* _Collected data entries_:
■ ■ ■ ■

-- ==== Sys2Proof/Machine/Power.lean ====
section
/-!
DEFINITION. Module-wide power states (R511 to R520): the checks on entry, the drain, what is kept, wake sources, probes and the exit
from Cold frame.
-/

namespace Sys2Proof.Machine

namespace In
/-- R511: the core whose WAIT requested the module-wide state that is being entered. -/
def pwrCore : Fld := fld 66 0 3 0
end In

namespace State

/-- The first number below `n` that satisfies `p`, as a refuser of kind `kind` (Table 20.4). -/
def refuser (n : Nat) (p : Nat → Bool) (kind : Nat) (off : Nat) (die : Nat → Nat) : Option (Nat × Nat × Nat) :=
  (firstBelow n p).map fun i => (kind, off + i, die i)

/-- Whether a host operation of flow `f` is in progress: it heads the flow and has not been performed (R429). -/
def hostOp (s : State) (f : Nat) : Bool :=
  match (s.flow f).msgs with
  | m :: _ => decide (2 ≤ msgType m) && decide (msgType m ≤ 5)
  | [] => false

/-- The checks of Table 20.2 in order, for request `q` (1 Cold frame, 2 Soil probe, 3 off) of core `c`: the refuser as KIND, INDEX and
DIE. -/
def entryRefuser (s : State) (c q : Nat) : Option (Nat × Nat × Nat) :=
  let no := fun (_ : Nat) => 0
  refuser 8 (fun i => i != c && s.released i && !s.on (In.ccWait i)) 9 0 no <|>
  (if s.rd Reg.COL_ROLE_ROLE = 1 then some (3, 0, 0) else none) <|>
  refuser 8 (fun j => (Tbl.get none s.snaps j).isSome) 2 0 no <|>
  refuser 254 (fun t => s.tenantBit Reg.PWR_JOBS t && (List.range 32).any fun r => s.rd (Reg.TEN_REGION_OWNER r) == t) 1 0 no <|>
  refuser 32 (fun r => s.launches.any fun l => l.2.regions.testBit r) 4 0 (· / 8) <|>
  refuser 32 (fun i => (Tbl.get none s.cols i).isSome) 5 0 no <|>
  refuser 32 (fun r => s.on (Reg.SP_ZERO_STAT_BUSY r) || s.testing r) 8 0 (· / 8) <|>
  refuser 12 (fun k => s.rd (Reg.HBM_STAT_STATE k) == 4) 8 32 (· / 3) <|>
  refuser 256 s.hostOp 11 0 no <|>
  (if q = 1 then (refuser 4 (fun d => !(s.dirtyWays d (bitsOf (s.rd Reg.PWR_RET_STACK_MASK) (3 * d + 2) (3 * d))).isEmpty) 10 0 id).map
      fun w => (10, 0, w.2.2)
   else none)

/-- The oldest writer with a commitment into any bank (R513): every write on its way that no crossing holds. -/
def anyWriter (s : State) : Option (Nat × Nat × Nat) := s.oldestWriter (fun w => !s.closed (w.cl / 8) w) fun _ => true

/-- An entry that ends without the state: REQ returns to 0, the core's WAIT returns, and the refuser is counted and logged (R511,
R512, R521). -/
def entryEnds (s : State) (q : Nat) (w : Nat × Nat × Nat) (aborted : Bool) : State :=
  let s1 := (s.inc (if aborted then Reg.PWR_ABORTED_COUNT else Reg.PWR_REFUSED_COUNT) 1).pwrLog w.1 w.2.1 w.2.2 q 0 (b2n aborted)
  (s1.pwrMsg (if aborted then 2 else 1) 0).wrs [(Reg.PWR_MODE_REQ, 0), (Reg.PWR_STAT_STATE, 0)]

/-- Memory that a state keeps: the Root cellar, the stacks of a mask, and the banks that `bank` names by cluster and bank. -/
def keptMem (s : State) (stackSet : Nat) (bank : Nat → Nat → Bool) : List Host.Cell :=
  s.mem.filter fun p =>
    let k := p.1
    decide (flashB ≤ k) || decide (k < 12 * 2 ^ 36) && stackSet.testBit (k / 2 ^ 36) ||
      decide (spBase ≤ k) && decide (k < spBase + 256 * spWin) && bank ((k - spBase) / spWin) ((k - spBase) % spWin / 0x200000)

/-- Row keys of the banks that `bank` names. -/
def keptRows {α : Type} (t : Tbl α) (bank : Nat → Nat → Bool) : Tbl α :=
  t.filter fun p => decide (spBase ≤ p.1) && decide (p.1 < spBase + 256 * spWin) &&
    bank ((p.1 - spBase) / spWin) ((p.1 - spBase) % spWin / 0x200000)

/-- The region islands stopped (Table 13.1). -/
def islandsStop (s : State) : State := (List.range 32).foldl (fun t r => t.wr (Reg.CLK_ISL_STATE r) 2) s

/-- Cold frame (R513, R514): domains 0 to 38 stop with what is retained; every port sleeps and the host link is down. -/
def enterFrame (s : State) (stackSet : Nat) (bank : Nat → Nat → Bool) : State :=
  let s1 : State := { s.alwaysOn keepFrame with
    mem := s.keptMem stackSet bank
    spErr := keptRows s.spErr bank
    spPoison := keptRows s.spPoison bank
    poison := s.poison.filter fun p => stackSet.testBit (p.1 / 2 ^ 28)
    hbmErr := s.hbmErr.filter fun p => stackSet.testBit (p.1 / 2 ^ 36) }
  let s2 := (setBits stackSet 12).foldl (fun t k => t.wr (Reg.HBM_STAT_STATE k) 3) s1
  let s3 := (List.range 6).foldl (fun t p => t.wr (Reg.OZL_STAT_STATE p) 1) s2
  s3.islandsStop.wrs [(Reg.CLK_DOM_STAT_RUN, 0x80), (Reg.PWR_MODE_REQ, 0), (Reg.PWR_STAT_STATE, 2), (Reg.PWR_STAT_LAST, 1), (Reg.PWR_RGATE_REQ, 0),
    (In.kept, stackSet), (In.wakeDue, 0)]

/-- Soil probe (R505, R513): domain 39 alone, debug LOCKED. -/
def enterSoil (s : State) : State :=
  let s1 := s.relockEvent.alwaysOn keepWarm
  s1.islandsStop.wrs [(Reg.CLK_DOM_STAT_RUN, 0x80), (Reg.PWR_MODE_REQ, 0), (Reg.PWR_STAT_STATE, 3), (Reg.PWR_STAT_LAST, 2), (Reg.PWR_RGATE_REQ, 0),
    (In.kept, 0), (In.wakeDue, 0)]

/-- Off (R505, R518): the Root cellar alone, until MOD_RESET_N goes low or input power returns. -/
def enterOff (s : State) : State := (s.bare keepCold).islandsStop.wrs [(Reg.CLK_DOM_STAT_RUN, 0), (In.hold, 8), (In.pwrGood, 0)]

/-- ENTER_COLD_FRAME, ENTER_SOIL_PROBE and ENTER_OFF (R511 to R514): a core that executes WAIT with REQ = q. The checks come first;
then every bank's outstanding writes drain, and the entry completes once none is left. -/
def enter (s : State) (c q : Nat) : State :=
  if s.rd Reg.PWR_MODE_REQ ≠ q ∨ s.rd (In.ccWait c) ≠ 2 then s
  else
    let r := if s.rd Reg.PWR_STAT_STATE = 1 then none else s.entryRefuser c q
    match r with
    | some w => (s.entryEnds q w false).wrs [(In.ccWait c, 0), (Reg.MOD_CC_WAITCAUSE c, 16)]
    | none =>
      let s1 := s.wrs [(Reg.PWR_STAT_STATE, 1), (In.pwrCore, c)]
      if s1.anyWriter.isSome then s1
      else if q = 1 then
        s1.enterFrame (s1.rd Reg.PWR_RET_STACK_MASK) s1.retained
      else if q = 2 then s1.enterSoil
      else s1.enterOff

/-- ENTRY_DRAIN_TIMEOUT (R513): a bank's counter is still not 0, and the entry aborts. -/
def entryTimeout (s : State) : State :=
  match s.rd Reg.PWR_STAT_STATE, s.anyWriter with
  | 1, some w =>
    let c := s.rd In.pwrCore
    (s.entryEnds (s.rd Reg.PWR_MODE_REQ) w true).wrs [(In.ccWait c, 0), (Reg.MOD_CC_WAITCAUSE c, 16)]
  | _, _ => s

/-- Whether PWR_WAKE_EN enables a bit. -/
def wakeEnabled (s : State) (b : Nat) : Bool := (s.rd Reg.PWR_WAKE_EN).testBit b

/-- The exit starts from source `b` (R515, R517). -/
def wakeFrom (s : State) (b : Nat) : State :=
  (s.wrBit Reg.PWR_WAKE_SRC b true).wrs [(Reg.PWR_STAT_WAKE_BIT, b), (In.wakeDue, 1)]

/-- WAKE_SOURCE (R513, R519): an enabled source aborts an entry in progress, or starts the exit from Cold frame. -/
def wakeSource (s : State) (b : Nat) : State :=
  if !s.wakeEnabled b || s.on In.hold then s
  else
    match s.rd Reg.PWR_STAT_STATE with
    | 1 =>
      let c := s.rd In.pwrCore
      ((s.wrBit Reg.PWR_WAKE_SRC b true).entryEnds (s.rd Reg.PWR_MODE_REQ) (12, b, 0) true).wrs
        [(In.ccWait c, 0), (Reg.MOD_CC_WAITCAUSE c, 16)]
    | 2 => if s.on In.wakeDue then s.wrBit Reg.PWR_WAKE_SRC b true else s.wakeFrom b
    | _ => s

/-- WAKE_PIN_EDGE (R516): WAKE_A (0) or WAKE_B (1) is latched at any time, except in off. -/
def wakeEdge (s : State) (pin : Nat) : State := if s.rd In.hold / 8 % 2 = 1 then s else s.wrBit Reg.PWR_WAKE_SRC (20 + pin) true

/-- WAKE_PATTERN_DETECT and LINK_ACTIVITY_DETECT (R385, R519): a port in SLEEP counts what its detector sees, which is a wake source. -/
def ozlWake (s : State) (p : Nat) (pattern : Bool) : State :=
  if s.rd (Reg.OZL_STAT_STATE p) ≠ 1 then s
  else (s.inc (if pattern then Reg.OZL_WAKE_PATTERN p else Reg.OZL_WAKE_ACTIVITY p) 1).wakeSource ((if pattern then 8 else 0) + p)

/-- COLD_FRAME_EXIT (R515): the boot chain starts without a reset. -/
def frameExit (s : State) : State :=
  if s.rd Reg.PWR_STAT_STATE = 2 ∧ s.on In.wakeDue ∧ !s.on In.hold then
    let s1 := (List.range 6).foldl (fun t p => t.wr (Reg.OZL_STAT_STATE p) 0) s
    let s2 := (List.range 32).foldl (fun t r => t.wr (Reg.CLK_ISL_STATE r) (b2n (t.gated r))) s1
    s2.wrs [(Reg.CLK_DOM_STAT_RUN, 0xFF), (Reg.PWR_STAT_STATE, 4), (Reg.MOD_BOOT_STAGE, 0), (In.exitBoot, 1), (In.wakeDue, 0),
      (In.alert 2, 0)]
  else s

/-- One comparator's sample (R516): its value, and whether it matches. -/
def probeOne (s : State) (k v : Nat) : State × Bool :=
  let th := sext 16 (s.rd (Reg.PWR_PROBE_CMP_THRESH k))
  let m := match s.rd (Reg.PWR_PROBE_CMP_OP k) with
    | 1 => decide (th < sext 16 v)
    | 2 => decide (sext 16 v < th)
    | _ => false
  ((s.wr (Reg.PWR_PROBE_VAL_VALUE k) v).wr (Reg.PWR_PROBE_VAL_MATCH k) (if m then 1 else s.rd (Reg.PWR_PROBE_VAL_MATCH k)), m)

/-- The comparators that are on, sampled in order. -/
def probeAll (s : State) (vs : List Nat) : State × Bool :=
  (List.range 8).foldl (fun z k =>
    if z.1.rd (Reg.PWR_PROBE_CMP_OP k) = 1 ∨ z.1.rd (Reg.PWR_PROBE_CMP_OP k) = 2 then
      let y := z.1.probeOne k (nth vs k); (y.1, z.2 || y.2)
    else z) (s, false)

/-- SOIL_PROBE (R516, R517): the comparators' samples, and the mask of sources (Table 20.3) that the probe finds asserted: pins at
their level, and signal detects. An edge latch counts as its pin. -/
def soilProbe (s : State) (vs : List Nat) (seen : Nat) : State :=
  if s.rd Reg.PWR_STAT_STATE ≠ 3 ∨ s.on In.hold then s
  else
    let z := s.probeAll vs
    let latch := s.rd Reg.PWR_WAKE_SRC &&& 0x300000
    let srcs := (setBits ((seen &&& 0x0031003F) ||| latch) 22).filter s.wakeEnabled
    if !z.2 && srcs.isEmpty then z.1
    else
      let s1 := (z.1.enterFrame 0 fun _ _ => false).wr (In.alert 2) 1
      let s2 := srcs.foldl (fun t b => t.wrBit Reg.PWR_WAKE_SRC b true) s1
      let s3 := if z.2 then s2.wrBit Reg.PWR_WAKE_SRC 24 true else s2
      match srcs, z.2 && s.wakeEnabled 24 with
      | b :: _, _ => s3.wakeFrom b
      | [], true => s3.wakeFrom 24
      | [], false => s3

end State
end Sys2Proof.Machine
end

■ ■ ■ ■

* _Exercise description_:
Look above for the line with "performed (R429). -/"; retype exactly that line, every line after it up to the line with "refuser 8 (fun i", and that line too, nothing else.

* _Result of this exercise_:
/-- Whether a host operation of flow `f` is in progress: it heads the flow and has not been performed (R429). -/
def hostOp (s : State) (f : Nat) : Bool :=
  match (s.flow f).msgs with
  | m :: _ => decide (2 ≤ msgType m) && decide (msgType m ≤ 5)
  | [] => false

/-- The checks of Table 20.2 in order, for request `q` (1 Cold frame, 2 Soil probe, 3 off) of core `c`: the refuser as KIND, INDEX and
DIE. -/
def entryRefuser (s : State) (c q : Nat) : Option (Nat × Nat × Nat) :=
  let no := fun (_ : Nat) => 0
  refuser 8 (fun i => i != c && s.released i && !s.on (In.ccWait i)) 9 0 no <|>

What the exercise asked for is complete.